Can I freeze these veggie wraps?
Yes, you can freeze them! To do so, tightly wrap each assembled wrap in plastic wrap and then place them in a freezer-safe bag. They will last for about 1 month. When you’re ready to eat, thaw overnight in the fridge and enjoy cold or warmed up.
What’s a good substitute for hummus if I want a different spread?
If you’re looking for alternatives to hummus, try using tzatziki sauce or guacamole for a creamy texture and burst of flavor. Both options pair wonderfully with the fresh vegetables and will keep your wraps exciting!
How many servings does this recipe yield?
This tasty recipe makes 4 generous servings, perfect for a light lunch or snack. Each wrap is around 250 calories, making it a nutritious choice that won’t weigh you down.
What’s the best way to roll my wraps tightly?
To roll your wraps neatly, start by folding the sides inward over the filling before rolling from the bottom up.
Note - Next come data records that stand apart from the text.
-- ==== Sys2Proof/Machine/Dispatch.lean ====
section
/-! DEFINITION. Dispatch.lean: one arm per row of spec/opcode_table.json. -/

namespace Sys2Proof.Machine

def exec (i : Instr) (s : State) : Host.Outcome State Fault Refusal :=
  match i with
  | .configure p m => Sys2Proof.Machine.execConfigure p m s
  | .read p => Sys2Proof.Machine.execRead p s
  | .write p v => Sys2Proof.Machine.execWrite p v s
  | .now => Sys2Proof.Machine.execNow s
  | .sleepFor d => Sys2Proof.Machine.execSleepFor d s
  | .sleepUntil t => Sys2Proof.Machine.execSleepUntil t s
  | .measureRun v cap => Sys2Proof.Machine.execMeasureRun v cap s
  | .poll => Sys2Proof.Machine.execPoll s
  | .actionFor code => Sys2Proof.Machine.execActionFor code s
  | .setThrottle percent => Sys2Proof.Machine.execSetThrottle percent s
  | .service t => Sys2Proof.Machine.execService t s
  | .update x rollCmd isLeft => Sys2Proof.Machine.execUpdate x rollCmd isLeft s
  | .applyAction a => Sys2Proof.Machine.execApplyAction a s
  | .iterate => Sys2Proof.Machine.execIterate s
  | .boot => Sys2Proof.Machine.execBoot s
  | .necFrame a an c cn => Sys2Proof.Machine.execNecFrame a an c cn s
  | .start cLow cHigh => Sys2Proof.Machine.execStart cLow cHigh s
  | .bit0 cLow cHigh => Sys2Proof.Machine.execBit0 cLow cHigh s
  | .bit1 cLow cHigh => Sys2Proof.Machine.execBit1 cLow cHigh s
  | .noSymbol stuck cLow => Sys2Proof.Machine.execNoSymbol stuck cLow s
  | .noseUp => Sys2Proof.Machine.execNoseUp s
  | .noseDown => Sys2Proof.Machine.execNoseDown s
  | .rollLeft => Sys2Proof.Machine.execRollLeft s
  | .rollRight => Sys2Proof.Machine.execRollRight s
  | .volumeUp => Sys2Proof.Machine.execVolumeUp s
  | .volumeDown => Sys2Proof.Machine.execVolumeDown s
  | .powerToggle => Sys2Proof.Machine.execPowerToggle s
  | .select => Sys2Proof.Machine.execSelect s
  | .numeric d => Sys2Proof.Machine.execNumeric d s
  | .raw b => Sys2Proof.Machine.execRaw b s
  | .motorForward => Sys2Proof.Machine.execMotorForward s
  | .motorReverse => Sys2Proof.Machine.execMotorReverse s
  | .motorCoast => Sys2Proof.Machine.execMotorCoast s
  | .motorUndefined => Sys2Proof.Machine.execMotorUndefined s
  | .servoPulse x => Sys2Proof.Machine.execServoPulse x s

end Sys2Proof.Machine
end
This helps keep everything packed inside as you roll tightly. Aim for a snug fit without squeezing too hard; you want all those wonderful flavors to stay together!

Spring Rainbow Veggie Wraps with Hummus
Method
- Wash and slice the red bell pepper, cucumber, and avocado. Shred the carrots and rinse the spinach.
- Spread a generous layer of hummus on each wrap.
- Layer the sliced vegetables and spinach evenly on top of the hummus.
- Roll the wraps tightly, tucking in the sides as you go.
- Cut the wraps in half and serve immediately, or wrap in foil for later.